**TASK REQUIREMENTS:**
Reproduce word for word the lines between those holding "have keeps_s1 : Keeps" and "extract_lets +onlyGivenNames -merge -useContext u_3", inclusive, and nothing else from the data below.

Saved data entries:
--- --- ---
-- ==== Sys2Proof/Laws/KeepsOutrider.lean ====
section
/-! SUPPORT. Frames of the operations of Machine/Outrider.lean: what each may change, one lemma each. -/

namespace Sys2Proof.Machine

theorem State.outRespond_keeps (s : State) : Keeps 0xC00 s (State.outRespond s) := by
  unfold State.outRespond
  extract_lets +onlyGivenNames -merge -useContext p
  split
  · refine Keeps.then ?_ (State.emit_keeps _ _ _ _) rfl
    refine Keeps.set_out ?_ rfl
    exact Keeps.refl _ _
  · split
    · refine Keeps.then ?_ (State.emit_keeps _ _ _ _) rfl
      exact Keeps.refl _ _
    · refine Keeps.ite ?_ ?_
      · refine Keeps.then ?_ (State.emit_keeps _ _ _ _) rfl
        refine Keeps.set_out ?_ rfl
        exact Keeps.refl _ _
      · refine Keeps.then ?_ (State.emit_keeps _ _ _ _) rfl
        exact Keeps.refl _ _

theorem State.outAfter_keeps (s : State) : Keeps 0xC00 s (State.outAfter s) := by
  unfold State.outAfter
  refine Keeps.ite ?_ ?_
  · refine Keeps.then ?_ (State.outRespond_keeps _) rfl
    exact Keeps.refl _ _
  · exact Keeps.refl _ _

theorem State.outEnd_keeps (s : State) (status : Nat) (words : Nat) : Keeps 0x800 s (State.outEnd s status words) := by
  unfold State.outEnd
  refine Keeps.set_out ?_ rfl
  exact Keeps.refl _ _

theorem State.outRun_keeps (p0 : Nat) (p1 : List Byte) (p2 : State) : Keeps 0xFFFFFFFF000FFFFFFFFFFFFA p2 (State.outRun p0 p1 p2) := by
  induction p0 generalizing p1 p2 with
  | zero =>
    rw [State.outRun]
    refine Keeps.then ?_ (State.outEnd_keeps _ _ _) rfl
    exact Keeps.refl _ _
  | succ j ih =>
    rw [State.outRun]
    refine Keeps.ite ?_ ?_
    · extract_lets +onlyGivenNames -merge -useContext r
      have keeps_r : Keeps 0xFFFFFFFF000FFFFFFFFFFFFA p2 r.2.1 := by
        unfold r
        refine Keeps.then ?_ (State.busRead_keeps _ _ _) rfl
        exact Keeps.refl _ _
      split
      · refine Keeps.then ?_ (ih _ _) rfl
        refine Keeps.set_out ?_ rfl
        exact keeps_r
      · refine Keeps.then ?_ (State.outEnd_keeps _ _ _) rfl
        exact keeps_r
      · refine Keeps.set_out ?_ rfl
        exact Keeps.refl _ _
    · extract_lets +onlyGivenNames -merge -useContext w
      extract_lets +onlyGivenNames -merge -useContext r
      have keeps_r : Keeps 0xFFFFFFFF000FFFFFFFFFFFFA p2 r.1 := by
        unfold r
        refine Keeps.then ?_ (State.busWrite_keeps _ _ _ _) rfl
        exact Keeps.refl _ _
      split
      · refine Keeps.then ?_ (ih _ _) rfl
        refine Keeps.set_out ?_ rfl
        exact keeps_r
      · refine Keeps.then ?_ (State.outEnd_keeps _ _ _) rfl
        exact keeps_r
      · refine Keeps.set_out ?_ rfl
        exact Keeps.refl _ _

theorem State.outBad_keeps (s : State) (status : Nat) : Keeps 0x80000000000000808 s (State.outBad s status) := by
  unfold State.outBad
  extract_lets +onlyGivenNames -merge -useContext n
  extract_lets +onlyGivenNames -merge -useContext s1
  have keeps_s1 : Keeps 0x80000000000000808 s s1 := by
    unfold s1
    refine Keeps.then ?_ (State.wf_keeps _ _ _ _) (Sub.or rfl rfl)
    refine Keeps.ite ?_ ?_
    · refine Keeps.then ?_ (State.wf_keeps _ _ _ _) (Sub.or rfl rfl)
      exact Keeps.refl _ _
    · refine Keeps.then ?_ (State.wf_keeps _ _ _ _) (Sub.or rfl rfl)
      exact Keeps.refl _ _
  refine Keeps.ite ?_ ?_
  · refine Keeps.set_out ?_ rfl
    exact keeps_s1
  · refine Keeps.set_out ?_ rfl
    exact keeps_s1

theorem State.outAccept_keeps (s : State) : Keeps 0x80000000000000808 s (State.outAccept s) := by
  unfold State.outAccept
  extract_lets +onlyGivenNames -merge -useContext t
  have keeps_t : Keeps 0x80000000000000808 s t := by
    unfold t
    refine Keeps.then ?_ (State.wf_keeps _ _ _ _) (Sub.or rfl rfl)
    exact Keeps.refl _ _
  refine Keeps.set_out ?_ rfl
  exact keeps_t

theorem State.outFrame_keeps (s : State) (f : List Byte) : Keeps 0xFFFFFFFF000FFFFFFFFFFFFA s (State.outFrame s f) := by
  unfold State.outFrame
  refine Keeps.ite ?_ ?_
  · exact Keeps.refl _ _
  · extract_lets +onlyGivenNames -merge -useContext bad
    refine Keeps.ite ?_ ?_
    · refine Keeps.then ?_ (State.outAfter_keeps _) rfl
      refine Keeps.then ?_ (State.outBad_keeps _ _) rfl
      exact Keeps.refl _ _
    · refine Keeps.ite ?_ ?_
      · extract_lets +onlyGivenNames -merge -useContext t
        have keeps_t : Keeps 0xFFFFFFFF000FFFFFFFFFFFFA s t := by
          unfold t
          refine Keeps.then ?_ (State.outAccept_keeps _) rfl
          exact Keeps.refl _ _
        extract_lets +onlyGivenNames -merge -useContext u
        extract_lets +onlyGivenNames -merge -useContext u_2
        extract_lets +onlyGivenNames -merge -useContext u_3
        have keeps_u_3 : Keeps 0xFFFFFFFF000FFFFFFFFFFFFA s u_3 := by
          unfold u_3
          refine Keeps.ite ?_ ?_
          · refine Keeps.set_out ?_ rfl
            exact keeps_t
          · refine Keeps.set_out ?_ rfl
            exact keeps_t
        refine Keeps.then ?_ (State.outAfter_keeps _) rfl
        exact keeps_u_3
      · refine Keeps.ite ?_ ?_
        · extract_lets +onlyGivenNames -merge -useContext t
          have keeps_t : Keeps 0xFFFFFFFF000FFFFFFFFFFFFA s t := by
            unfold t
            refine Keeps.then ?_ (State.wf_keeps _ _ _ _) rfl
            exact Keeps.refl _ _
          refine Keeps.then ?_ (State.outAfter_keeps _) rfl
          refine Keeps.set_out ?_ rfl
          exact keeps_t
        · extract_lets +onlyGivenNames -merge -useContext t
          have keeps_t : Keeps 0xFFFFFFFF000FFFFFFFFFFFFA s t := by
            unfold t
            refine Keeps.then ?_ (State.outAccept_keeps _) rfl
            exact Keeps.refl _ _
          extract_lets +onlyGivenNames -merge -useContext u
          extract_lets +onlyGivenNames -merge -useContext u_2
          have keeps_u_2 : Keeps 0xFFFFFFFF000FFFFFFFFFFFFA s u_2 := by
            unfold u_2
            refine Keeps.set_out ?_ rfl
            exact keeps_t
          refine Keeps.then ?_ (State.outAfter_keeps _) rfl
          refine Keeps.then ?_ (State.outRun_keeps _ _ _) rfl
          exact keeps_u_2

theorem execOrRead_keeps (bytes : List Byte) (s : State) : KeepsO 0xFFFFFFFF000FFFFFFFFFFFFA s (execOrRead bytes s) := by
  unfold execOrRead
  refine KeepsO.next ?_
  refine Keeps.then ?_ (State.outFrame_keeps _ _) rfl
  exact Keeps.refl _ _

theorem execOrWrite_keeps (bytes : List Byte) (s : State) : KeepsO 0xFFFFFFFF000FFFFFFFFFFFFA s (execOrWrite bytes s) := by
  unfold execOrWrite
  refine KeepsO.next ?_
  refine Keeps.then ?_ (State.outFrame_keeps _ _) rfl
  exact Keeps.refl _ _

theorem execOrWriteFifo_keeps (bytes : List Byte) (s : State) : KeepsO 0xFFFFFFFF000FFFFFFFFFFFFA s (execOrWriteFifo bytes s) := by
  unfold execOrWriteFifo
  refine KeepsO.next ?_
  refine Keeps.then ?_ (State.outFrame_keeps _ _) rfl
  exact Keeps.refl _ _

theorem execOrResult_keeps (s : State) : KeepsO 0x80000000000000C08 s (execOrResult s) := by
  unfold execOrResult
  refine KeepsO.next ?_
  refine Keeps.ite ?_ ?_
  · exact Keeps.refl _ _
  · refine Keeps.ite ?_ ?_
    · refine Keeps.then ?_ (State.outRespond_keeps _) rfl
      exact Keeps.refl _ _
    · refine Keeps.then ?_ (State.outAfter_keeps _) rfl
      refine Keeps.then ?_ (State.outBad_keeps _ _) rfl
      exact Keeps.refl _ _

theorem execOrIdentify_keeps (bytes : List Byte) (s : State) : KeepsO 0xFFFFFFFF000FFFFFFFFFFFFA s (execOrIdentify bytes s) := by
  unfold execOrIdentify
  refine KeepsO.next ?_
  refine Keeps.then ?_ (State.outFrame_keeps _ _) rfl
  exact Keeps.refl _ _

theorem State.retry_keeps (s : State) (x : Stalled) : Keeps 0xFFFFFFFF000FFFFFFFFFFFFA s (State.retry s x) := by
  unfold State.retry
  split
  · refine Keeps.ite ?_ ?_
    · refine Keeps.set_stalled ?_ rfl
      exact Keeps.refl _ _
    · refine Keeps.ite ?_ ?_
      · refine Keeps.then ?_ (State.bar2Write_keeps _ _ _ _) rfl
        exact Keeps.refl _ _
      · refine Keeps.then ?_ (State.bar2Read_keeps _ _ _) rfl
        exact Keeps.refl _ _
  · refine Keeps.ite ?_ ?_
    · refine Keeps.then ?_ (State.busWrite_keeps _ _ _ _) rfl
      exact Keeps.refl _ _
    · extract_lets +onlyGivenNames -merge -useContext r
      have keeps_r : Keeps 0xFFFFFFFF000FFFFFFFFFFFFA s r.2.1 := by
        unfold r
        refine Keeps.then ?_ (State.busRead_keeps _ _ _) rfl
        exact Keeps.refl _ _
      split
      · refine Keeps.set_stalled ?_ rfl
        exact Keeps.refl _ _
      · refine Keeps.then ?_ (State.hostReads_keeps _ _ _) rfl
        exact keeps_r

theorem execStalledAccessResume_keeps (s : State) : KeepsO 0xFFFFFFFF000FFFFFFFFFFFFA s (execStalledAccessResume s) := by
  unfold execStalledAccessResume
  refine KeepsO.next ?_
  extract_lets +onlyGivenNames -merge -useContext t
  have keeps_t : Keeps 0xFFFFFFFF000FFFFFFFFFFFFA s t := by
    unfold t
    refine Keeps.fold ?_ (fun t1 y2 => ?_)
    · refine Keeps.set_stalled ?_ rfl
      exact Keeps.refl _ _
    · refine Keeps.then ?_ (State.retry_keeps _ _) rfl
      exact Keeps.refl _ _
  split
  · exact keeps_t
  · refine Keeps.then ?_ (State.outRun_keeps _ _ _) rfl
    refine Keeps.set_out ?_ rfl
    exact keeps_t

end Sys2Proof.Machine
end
--- --- ---
**EXERCISE RESPONSE:**
  have keeps_s1 : Keeps 0x80000000000000808 s s1 := by
    unfold s1
    refine Keeps.then ?_ (State.wf_keeps _ _ _ _) (Sub.or rfl rfl)
    refine Keeps.ite ?_ ?_
    · refine Keeps.then ?_ (State.wf_keeps _ _ _ _) (Sub.or rfl rfl)
      exact Keeps.refl _ _
    · refine Keeps.then ?_ (State.wf_keeps _ _ _ _) (Sub.or rfl rfl)
      exact Keeps.refl _ _
  refine Keeps.ite ?_ ?_
  · refine Keeps.set_out ?_ rfl
    exact keeps_s1
  · refine Keeps.set_out ?_ rfl
    exact keeps_s1

theorem State.outAccept_keeps (s : State) : Keeps 0x80000000000000808 s (State.outAccept s) := by
  unfold State.outAccept
  extract_lets +onlyGivenNames -merge -useContext t
  have keeps_t : Keeps 0x80000000000000808 s t := by
    unfold t
    refine Keeps.then ?_ (State.wf_keeps _ _ _ _) (Sub.or rfl rfl)
    exact Keeps.refl _ _
  refine Keeps.set_out ?_ rfl
  exact keeps_t

theorem State.outFrame_keeps (s : State) (f : List Byte) : Keeps 0xFFFFFFFF000FFFFFFFFFFFFA s (State.outFrame s f) := by
  unfold State.outFrame
  refine Keeps.ite ?_ ?_
  · exact Keeps.refl _ _
  · extract_lets +onlyGivenNames -merge -useContext bad
    refine Keeps.ite ?_ ?_
    · refine Keeps.then ?_ (State.outAfter_keeps _) rfl
      refine Keeps.then ?_ (State.outBad_keeps _ _) rfl
      exact Keeps.refl _ _
    · refine Keeps.ite ?_ ?_
      · extract_lets +onlyGivenNames -merge -useContext t
        have keeps_t : Keeps 0xFFFFFFFF000FFFFFFFFFFFFA s t := by
          unfold t
          refine Keeps.then ?_ (State.outAccept_keeps _) rfl
          exact Keeps.refl _ _
        extract_lets +onlyGivenNames -merge -useContext u
        extract_lets +onlyGivenNames -merge -useContext u_2
        extract_lets +onlyGivenNames -merge -useContext u_3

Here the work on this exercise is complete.